In the data below, the answer is the run of lines from the line containing "that a legal" through the line containing "(0xa3 ≤ op.toNat", both included; print it exactly and nothing else.

----------------------------------------

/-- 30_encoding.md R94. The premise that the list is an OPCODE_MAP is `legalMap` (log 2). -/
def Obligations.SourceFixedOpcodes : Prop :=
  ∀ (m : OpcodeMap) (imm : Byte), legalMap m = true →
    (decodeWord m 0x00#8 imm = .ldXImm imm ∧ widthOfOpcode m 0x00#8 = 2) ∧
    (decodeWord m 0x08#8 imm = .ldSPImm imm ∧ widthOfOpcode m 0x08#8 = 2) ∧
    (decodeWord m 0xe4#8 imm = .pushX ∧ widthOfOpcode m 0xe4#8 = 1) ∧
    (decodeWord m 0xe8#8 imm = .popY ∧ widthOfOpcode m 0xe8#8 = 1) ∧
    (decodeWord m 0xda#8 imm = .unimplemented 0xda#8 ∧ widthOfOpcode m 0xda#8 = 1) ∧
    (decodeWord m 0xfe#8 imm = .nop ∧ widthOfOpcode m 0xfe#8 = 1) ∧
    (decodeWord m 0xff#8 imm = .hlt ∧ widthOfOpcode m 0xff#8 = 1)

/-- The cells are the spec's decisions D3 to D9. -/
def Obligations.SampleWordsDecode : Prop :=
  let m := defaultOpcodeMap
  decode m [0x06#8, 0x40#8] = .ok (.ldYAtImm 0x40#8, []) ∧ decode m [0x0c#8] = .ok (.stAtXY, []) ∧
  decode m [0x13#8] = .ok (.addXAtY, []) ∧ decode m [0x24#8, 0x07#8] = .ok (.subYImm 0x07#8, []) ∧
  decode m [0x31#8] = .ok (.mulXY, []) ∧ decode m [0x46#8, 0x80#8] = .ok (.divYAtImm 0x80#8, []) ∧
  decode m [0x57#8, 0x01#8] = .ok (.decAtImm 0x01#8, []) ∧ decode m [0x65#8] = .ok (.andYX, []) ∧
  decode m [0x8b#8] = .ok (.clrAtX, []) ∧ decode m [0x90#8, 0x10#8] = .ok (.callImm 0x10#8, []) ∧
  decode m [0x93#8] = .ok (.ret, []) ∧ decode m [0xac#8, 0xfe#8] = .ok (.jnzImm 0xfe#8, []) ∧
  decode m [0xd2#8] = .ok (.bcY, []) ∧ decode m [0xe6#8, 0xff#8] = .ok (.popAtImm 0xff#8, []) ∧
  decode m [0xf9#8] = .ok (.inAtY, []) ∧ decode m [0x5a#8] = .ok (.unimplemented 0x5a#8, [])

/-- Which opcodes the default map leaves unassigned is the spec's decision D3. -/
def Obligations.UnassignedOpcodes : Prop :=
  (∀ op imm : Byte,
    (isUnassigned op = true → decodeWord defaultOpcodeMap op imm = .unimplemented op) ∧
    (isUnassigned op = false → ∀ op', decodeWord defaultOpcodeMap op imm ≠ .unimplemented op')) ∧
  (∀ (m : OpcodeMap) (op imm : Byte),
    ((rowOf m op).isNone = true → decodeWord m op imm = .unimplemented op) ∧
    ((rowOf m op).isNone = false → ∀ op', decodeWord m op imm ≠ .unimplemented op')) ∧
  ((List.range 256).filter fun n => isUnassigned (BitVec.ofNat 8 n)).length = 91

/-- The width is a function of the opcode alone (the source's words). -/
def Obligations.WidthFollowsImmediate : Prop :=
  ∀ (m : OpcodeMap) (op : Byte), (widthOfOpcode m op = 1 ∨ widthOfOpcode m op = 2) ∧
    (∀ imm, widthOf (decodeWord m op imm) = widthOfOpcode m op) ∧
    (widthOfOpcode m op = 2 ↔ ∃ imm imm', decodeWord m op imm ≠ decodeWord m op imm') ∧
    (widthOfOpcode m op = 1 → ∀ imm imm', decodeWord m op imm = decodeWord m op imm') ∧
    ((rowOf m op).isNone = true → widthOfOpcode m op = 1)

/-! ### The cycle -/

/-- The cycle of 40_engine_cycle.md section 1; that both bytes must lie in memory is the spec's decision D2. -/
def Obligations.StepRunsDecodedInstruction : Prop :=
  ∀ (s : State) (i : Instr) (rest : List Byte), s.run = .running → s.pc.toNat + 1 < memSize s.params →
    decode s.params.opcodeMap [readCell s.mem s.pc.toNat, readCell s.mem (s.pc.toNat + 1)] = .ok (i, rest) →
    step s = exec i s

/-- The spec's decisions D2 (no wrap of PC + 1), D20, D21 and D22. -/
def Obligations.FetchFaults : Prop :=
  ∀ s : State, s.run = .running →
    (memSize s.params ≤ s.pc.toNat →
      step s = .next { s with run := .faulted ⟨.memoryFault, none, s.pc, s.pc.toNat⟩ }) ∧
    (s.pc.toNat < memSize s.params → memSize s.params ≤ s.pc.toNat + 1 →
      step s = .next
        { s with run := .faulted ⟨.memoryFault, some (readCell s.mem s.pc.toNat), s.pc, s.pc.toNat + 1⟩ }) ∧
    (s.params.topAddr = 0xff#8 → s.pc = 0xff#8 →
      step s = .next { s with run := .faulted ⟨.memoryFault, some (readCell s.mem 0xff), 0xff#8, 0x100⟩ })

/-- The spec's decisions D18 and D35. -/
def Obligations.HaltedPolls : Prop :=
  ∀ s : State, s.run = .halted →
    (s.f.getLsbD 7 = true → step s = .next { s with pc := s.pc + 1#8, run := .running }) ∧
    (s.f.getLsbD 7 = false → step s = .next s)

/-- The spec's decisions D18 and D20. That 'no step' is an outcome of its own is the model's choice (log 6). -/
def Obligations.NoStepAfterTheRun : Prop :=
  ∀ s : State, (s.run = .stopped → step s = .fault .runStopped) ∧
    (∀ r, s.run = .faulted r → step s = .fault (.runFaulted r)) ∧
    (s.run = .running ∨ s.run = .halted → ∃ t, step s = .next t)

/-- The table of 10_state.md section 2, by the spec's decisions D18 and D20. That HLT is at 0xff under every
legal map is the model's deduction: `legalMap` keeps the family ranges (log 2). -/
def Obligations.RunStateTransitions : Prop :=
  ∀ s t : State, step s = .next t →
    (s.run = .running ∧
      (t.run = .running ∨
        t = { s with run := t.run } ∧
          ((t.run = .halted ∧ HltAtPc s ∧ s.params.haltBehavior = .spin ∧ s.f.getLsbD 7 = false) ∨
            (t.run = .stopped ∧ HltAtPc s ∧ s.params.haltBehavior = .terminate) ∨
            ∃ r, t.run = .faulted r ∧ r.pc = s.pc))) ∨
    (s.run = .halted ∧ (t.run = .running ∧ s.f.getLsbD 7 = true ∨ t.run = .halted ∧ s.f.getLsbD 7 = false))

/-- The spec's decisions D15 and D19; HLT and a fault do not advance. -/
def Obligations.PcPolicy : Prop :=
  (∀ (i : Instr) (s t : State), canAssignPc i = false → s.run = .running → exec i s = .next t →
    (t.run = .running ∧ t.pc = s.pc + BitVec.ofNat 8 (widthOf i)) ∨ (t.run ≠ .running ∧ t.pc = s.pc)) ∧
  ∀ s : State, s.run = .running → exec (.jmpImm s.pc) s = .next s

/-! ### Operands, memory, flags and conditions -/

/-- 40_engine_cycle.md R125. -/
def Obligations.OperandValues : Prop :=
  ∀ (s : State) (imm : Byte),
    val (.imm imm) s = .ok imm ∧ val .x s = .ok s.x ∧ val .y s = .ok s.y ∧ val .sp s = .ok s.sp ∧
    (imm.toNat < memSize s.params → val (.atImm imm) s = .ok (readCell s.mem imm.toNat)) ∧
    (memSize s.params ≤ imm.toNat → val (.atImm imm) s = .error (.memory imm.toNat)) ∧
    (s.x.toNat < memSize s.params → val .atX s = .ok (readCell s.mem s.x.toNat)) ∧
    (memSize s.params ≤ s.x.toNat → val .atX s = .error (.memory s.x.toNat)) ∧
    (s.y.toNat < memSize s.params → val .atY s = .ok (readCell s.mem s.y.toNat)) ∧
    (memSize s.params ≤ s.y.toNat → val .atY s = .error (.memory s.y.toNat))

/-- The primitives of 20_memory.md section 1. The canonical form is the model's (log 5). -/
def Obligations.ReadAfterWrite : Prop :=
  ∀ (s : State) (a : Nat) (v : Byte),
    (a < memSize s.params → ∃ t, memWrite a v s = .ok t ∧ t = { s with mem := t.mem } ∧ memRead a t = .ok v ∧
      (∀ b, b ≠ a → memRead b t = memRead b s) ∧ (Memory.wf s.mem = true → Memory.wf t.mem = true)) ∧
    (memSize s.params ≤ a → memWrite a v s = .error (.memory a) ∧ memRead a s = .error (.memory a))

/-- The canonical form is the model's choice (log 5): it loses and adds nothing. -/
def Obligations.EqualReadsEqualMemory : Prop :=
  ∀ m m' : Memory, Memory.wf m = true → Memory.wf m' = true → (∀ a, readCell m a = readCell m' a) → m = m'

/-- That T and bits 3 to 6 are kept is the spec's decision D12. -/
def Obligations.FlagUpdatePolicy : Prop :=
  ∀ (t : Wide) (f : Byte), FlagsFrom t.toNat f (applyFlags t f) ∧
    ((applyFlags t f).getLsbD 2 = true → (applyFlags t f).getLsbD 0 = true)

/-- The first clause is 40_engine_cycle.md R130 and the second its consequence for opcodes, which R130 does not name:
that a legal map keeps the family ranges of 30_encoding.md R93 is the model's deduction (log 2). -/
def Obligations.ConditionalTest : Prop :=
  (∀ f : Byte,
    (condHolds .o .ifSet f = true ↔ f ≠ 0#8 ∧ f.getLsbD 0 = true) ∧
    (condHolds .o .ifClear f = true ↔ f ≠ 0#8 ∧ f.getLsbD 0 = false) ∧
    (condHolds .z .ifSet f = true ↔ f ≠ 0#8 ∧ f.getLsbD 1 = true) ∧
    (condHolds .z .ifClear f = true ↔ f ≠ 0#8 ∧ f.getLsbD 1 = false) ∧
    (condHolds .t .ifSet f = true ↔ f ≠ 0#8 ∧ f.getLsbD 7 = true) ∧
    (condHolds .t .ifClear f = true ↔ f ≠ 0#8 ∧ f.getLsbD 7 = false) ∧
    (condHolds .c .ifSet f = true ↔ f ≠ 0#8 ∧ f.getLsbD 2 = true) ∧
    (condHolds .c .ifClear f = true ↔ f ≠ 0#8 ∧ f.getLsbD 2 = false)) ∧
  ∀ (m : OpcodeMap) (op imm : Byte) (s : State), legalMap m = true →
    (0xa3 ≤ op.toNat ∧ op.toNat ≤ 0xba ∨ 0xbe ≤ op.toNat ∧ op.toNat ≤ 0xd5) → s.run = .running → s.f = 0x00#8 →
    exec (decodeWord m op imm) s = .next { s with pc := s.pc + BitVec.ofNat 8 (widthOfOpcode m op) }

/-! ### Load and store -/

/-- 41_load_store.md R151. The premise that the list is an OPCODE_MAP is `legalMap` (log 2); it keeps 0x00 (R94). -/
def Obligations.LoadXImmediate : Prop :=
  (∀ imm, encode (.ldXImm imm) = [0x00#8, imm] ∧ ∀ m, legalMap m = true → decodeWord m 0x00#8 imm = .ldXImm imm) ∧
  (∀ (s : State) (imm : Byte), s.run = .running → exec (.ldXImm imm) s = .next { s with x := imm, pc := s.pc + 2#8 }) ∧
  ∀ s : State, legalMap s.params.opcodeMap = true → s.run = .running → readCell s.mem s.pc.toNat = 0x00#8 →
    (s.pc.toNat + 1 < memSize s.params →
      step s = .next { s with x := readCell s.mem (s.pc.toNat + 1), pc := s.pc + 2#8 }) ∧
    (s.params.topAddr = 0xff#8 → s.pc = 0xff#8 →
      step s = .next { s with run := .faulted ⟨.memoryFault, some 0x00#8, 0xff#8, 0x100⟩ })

----------------------------------------

-- OUTPUT FOR THIS TASK --
that a legal map keeps the family ranges of 30_encoding.md R93 is the model's deduction (log 2). -/
def Obligations.ConditionalTest : Prop :=
  (∀ f : Byte,
    (condHolds .o .ifSet f = true ↔ f ≠ 0#8 ∧ f.getLsbD 0 = true) ∧
    (condHolds .o .ifClear f = true ↔ f ≠ 0#8 ∧ f.getLsbD 0 = false) ∧
    (condHolds .z .ifSet f = true ↔ f ≠ 0#8 ∧ f.getLsbD 1 = true) ∧
    (condHolds .z .ifClear f = true ↔ f ≠ 0#8 ∧ f.getLsbD 1 = false) ∧
    (condHolds .t .ifSet f = true ↔ f ≠ 0#8 ∧ f.getLsbD 7 = true) ∧
    (condHolds .t .ifClear f = true ↔ f ≠ 0#8 ∧ f.getLsbD 7 = false) ∧
    (condHolds .c .ifSet f = true ↔ f ≠ 0#8 ∧ f.getLsbD 2 = true) ∧
    (condHolds .c .ifClear f = true ↔ f ≠ 0#8 ∧ f.getLsbD 2 = false)) ∧
  ∀ (m : OpcodeMap) (op imm : Byte) (s : State), legalMap m = true →
    (0xa3 ≤ op.toNat ∧ op.toNat ≤ 0xba ∨ 0xbe ≤ op.toNat ∧ op.toNat ≤ 0xd5) → s.run = .running → s.f = 0x00#8 →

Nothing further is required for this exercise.